I hope you all don't mind, but can anyone give any context? Goddamn, there's a 7 year gap between the last wave of posts and the latest ones now. And even the 2014 batch was a small wave - most of the chatter from 2011 and 2012.
- Is the newest development a new start or a long "brew" from the 2014 study?
- Is this new news because of the new infrastructure bill?
- Did nothing happened between 2014 until just now?
The current round of discussion that reactivated this thread came about as a result of NHDOT holding a public hearing (virtually) on the project and its current status and plans. Based on the slides from their presentation (linked on the last page, and where the station-site renderings came from) they've clearly made some progress. I think it's implied if not outright been stated by them that the recent federal largesse (including the infrastructure bill) was at least one of the motivations for their renewed interest. As for the apparent radio silence since 2014, I imagine there's probably been some status updates if not actual significant progress over the years, but nothing that anyone ever deemed worthy of resurrecting this thread for.
I have to say, whenever I get reminded of how much time so many of these projects just to even start, I start thinking how much of my life has already passed. I was a literal high schooler when I just joined the forum. And the implications for so many projects we keep hoping too. If projects like this are looking so far away still - it does not bode well for so many other projects. Granted, the ones in my mind are much different projects with different economic and engineering barriers. But I feel like the political barriers are still the same even though this involves NH. At these speeds, how many New England area transit projects would we actually see even start within our lifetimes?
The degree to which transit projects can get bogged down around here, by any number of factors, is quite depressing, though I would argue that this one in particular doesn't merit as much despair as some others. (The utter lack of progress on Red-Blue, among the other projects blatantly undermined by Baker & Company, is to me stronger cause for disappointment.) The problem is that New Hampshire is not structured to function well when it comes to transit planning. In addition to a massive state house of representatives and an unusually-powerful governor's council, they've also got a governor who's up for reelection every two years (as are the state representatives). It tends to lead to them changing tack fairly quickly whenever the party in power changes, and the whole system is incentivized towards short-termism. Add that to the state's deserved reputation for not loving taxation that would pay for transit projects (and somewhat-unusual-for-New England small-government-ism) and you've got a recipe for a state whose political and governance structure doesn't tend to incentivize transit. They know it can benefit them (if not uniformly across the state), which is why it makes a lot of sense that they've got momentum again when they see a tidal wave of federal money that can largely eliminate any political drawbacks to the plan, 'cause it won't really be the state taxpayers being asked to directly foot the bill.

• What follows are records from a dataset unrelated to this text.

theorem formatW_eq_acceptWord (mk : RegNum → Byte → Byte → Instr) :
    formatW w mk = acceptWord (w &&& 0x00F00000 == 0) .registerRun
      (mk (raField w) ((immField w).extractLsb' 8 8) ((immField w).extractLsb' 0 8)) := by
  rw [show (0x00F00000 : Word) = packWord 0 0xF 0 0 by decide, and_packWord_beq_zero]
  simp [formatW]

theorem formatK_eq_acceptWord (mk : RegNum → Instr) :
    formatK w mk = acceptWord (w &&& 0x00F0FFFF == 0) .registerRun
      (mk (raField w)) := by
  rw [show (0x00F0FFFF : Word) = packWord 0 0xF 0 0xFFFF by decide, and_packWord_beq_zero]
  simp [formatK]

end formats

end Sys2Proof

namespace Sys2Proof.Machine

/-! ## Assigned and unassigned opcodes (R94 to R96) -/

/-- The space number of an immediate is its low four bits (R92). -/
theorem spaceAssigned_eq (imm : BitVec 16) :
    spaceAssigned (imm.extractLsb' 0 4) = decide (imm.toNat % 16 < 5) := by
  simp [spaceAssigned, BitVec.extractLsb'_toNat]

/-- R95's conditions on the operands of a word, by its opcode. -/
def LegalOperands (w : Word) : Prop :=
  (raField w).toNat + registerRun (opField w).toNat ≤ 16 ∧
    (opField w = 0x03 ∨ opField w = 0x04 → (immField w).toNat % 16 < 5)

/-- The assigned opcodes (R94). -/
def assignedOps : List Nat :=
  [0x00, 0x01, 0x02, 0x03, 0x04, 0x0F, 0x10, 0x11, 0x12, 0x13, 0x14, 0x15, 0x16, 0x17, 0x18, 0x20, 0x21,
    0x30, 0x31, 0x32, 0x33, 0x40, 0x41, 0x42, 0x43]

theorem mem_assignedOps {op : Nat} (h : (reservedBits op).isSome = true) : op ∈ assignedOps := by
  contrapose! h
  simp only [assignedOps, List.mem_cons, List.not_mem_nil, or_false, not_or] at h
  simp [reservedBits, h]

/-- A word of an assigned opcode is put to `acceptWord` with its reserved bits, and its command is legal
exactly when its operands are. -/
theorem decode_eq_acceptWord {w reserved : Word}
    (h : reservedBits (opField w).toNat = some reserved) :
    ∃ bad i, decode w = acceptWord (w &&& reserved == 0) bad i ∧
      (i.wellFormed = true ↔ LegalOperands w) := by
  have hra := (raField w).isLt
  unfold decode LegalOperands
  split
  case h_26 =>
    have hmem := mem_assignedOps (Option.isSome_of_mem h)
    simp only [assignedOps, List.mem_cons, List.not_mem_nil, or_false] at hmem
    grind
  all_goals
    rename_i hop
    rw [hop] at h ⊢
    obtain rfl := Option.some.inj h
    replace hop := opField_eq_of_toNat hop
  case h_1 | h_6 | h_7 | h_8 | h_15 | h_16 =>
    exact ⟨_, _, formatZ_eq_acceptWord w _, by simp [Instr.wellFormed, registerRun, hop]; omega⟩
  case h_2 | h_3 =>
    exact ⟨_, _, formatI_eq_acceptWord w _, by simp [Instr.wellFormed, registerRun, hop]; omega⟩
  case h_4 | h_5 =>
    exact ⟨_, _, formatM_eq_acceptWord w _, by
      simp [Instr.wellFormed, spaceAssigned_eq, registerRun, hop]; omega⟩
  case h_9 | h_10 =>
    exact ⟨_, _, formatC_eq_acceptWord w _, by simp [Instr.wellFormed, registerRun, hop]; omega⟩
  case h_11 | h_12 | h_13 | h_14 | h_17 =>
    exact ⟨_, _, formatR_eq_acceptWord w _, by simp [Instr.wellFormed, registerRun, hop]; omega⟩
  case h_18 | h_20 | h_21 =>
    exact ⟨_, _, formatS_eq_acceptWord w _, by
      simp [Instr.wellFormed, RegNum.runFits, registerRun, hop]⟩
  case h_19 =>
    exact ⟨_, _, formatS0_eq_acceptWord w _, by simp [Instr.wellFormed, registerRun, hop]; omega⟩
  case h_22 | h_23 =>
    exact ⟨_, _, formatW_eq_acceptWord w _, by
      simp [Instr.wellFormed, RegNum.runFits, registerRun, hop]⟩
  case h_24 | h_25 =>
    exact ⟨_, _, formatK_eq_acceptWord w _, by
      simp [Instr.wellFormed, RegNum.runFits, registerRun, hop]⟩

/-- A word of an unassigned opcode is refused as such, whatever its other bits (R96). -/
theorem decode_of_not_mem_assignedOps {w : Word} (h : (opField w).toNat ∉ assignedOps) :
    decode w = .error .unassignedOp := by
  unfold decode
  split
  case h_26 => rfl
  all_goals
    rename_i hop
    rw [hop] at h
    exact absurd (by decide) h

theorem acceptWord_eq_error {ok : Bool} {bad : DecodeError} {i : Instr}
    (h : ¬ (ok = true ∧ i.wellFormed = true)) : ∃ e, acceptWord ok bad i = .error e := by
  unfold acceptWord
  split_ifs with hok hwf
  · exact absurd ⟨hok, hwf⟩ h
  · exact ⟨_, rfl⟩
  · exact ⟨_, rfl⟩

/-- A word that is no command raises IllegalCommand and has no other effect (R95, R96). -/
theorem step_illegal {s : State} {w : Word} {rest : List HostAction} {e : DecodeError}
    (hport : s.port = .command w :: rest) (hf : s.faulted = false) (hd : decode w = .error e) :
    step s = .next { s with port := rest, faulted := true, fault := 0x0004, faultInfo := w } := by
  rw [step_rejected hport hd, State.rejectWord, if_neg (by simp [hf])]
  rfl

/-- Settles O2: a word of an assigned opcode is accepted exactly when its reserved bits are 0 and its operands
legal, and then it is the encoding of its command (O5). -/
theorem reservedFieldsAreIllegal : Obligations.ReservedFieldsAreIllegal := by
  intro s w reserved rest hport hf hres
  obtain ⟨bad, i, hdec, hwf⟩ := decode_eq_acceptWord hres
  have hlegal : (w &&& reserved == 0) = true ∧ i.wellFormed = true ↔
      ¬ (w &&& reserved ≠ 0 ∨ 16 < (raField w).toNat + registerRun (opField w).toNat ∨
        ((opField w = 0x03 ∨ opField w = 0x04) ∧ 5 ≤ (immField w).toNat % 16)) := by
    rw [hwf, LegalOperands, beq_iff_eq]
    simp only [ne_eq, not_or, not_not, not_and, not_lt, not_le]
  split
  case isTrue hbad =>
    obtain ⟨e, he⟩ := acceptWord_eq_error (bad := bad) (mt hlegal.1 (not_not.2 hbad))
    exact step_illegal hport hf (hdec.trans he)
  case isFalse hgood =>
    obtain ⟨hok, hwf⟩ := hlegal.2 hgood
    have hd : decode w = .ok i := hdec.trans (acceptWord_eq_ok.2 ⟨hok, hwf, rfl⟩)
    exact ⟨i, hd, encode_of_decode hd⟩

It's absolutely bizarre that better connecting your state's middling cities to one of the most dynamic global economic centers is considered at all controversial or "hot-button." I'm not even talking as a transit-enthusiast, this is just meat and potatoes business attraction and retention.
In a state with a government and political culture like NH's, it's going to be hot-button. Most of it's nowhere near urban enough to go without cars (like most of the US) so driving is the assumed default with all the benefits to road interests that come with it. Meaning, transit is inevitably classed as benefitting "some people" rather than everybody (which is also true in MA, just the "some people" who would benefit directly is larger), even if the economic effects (which are pretty intangible to the average citizen) are more widespread. What you wind up with is that an anti-tax, frequently anti-spend state's citizenry (and their representatives) are being asked to pay 'their' money for something a lot of them aren't likely to use (much, if at all) and that doesn't directly, immediately, or particularly tangibly benefit them. Add that ask into a governing structure with a lot of elected officials (the state House of Reps is disproportionately huge), a lot of veto points, and particularly where
everybody including the governor is pretty much constantly running for re-election, and you've got a recipe for an issue that a lot of people won't want to touch because of the political issue, even though rather more of them understand it's valuable on its merits. (Also why the state can tend to get cooperative in a hurry whenever someone else foots the bill. It's less reflexive ideological opposition and more cheapskatery.)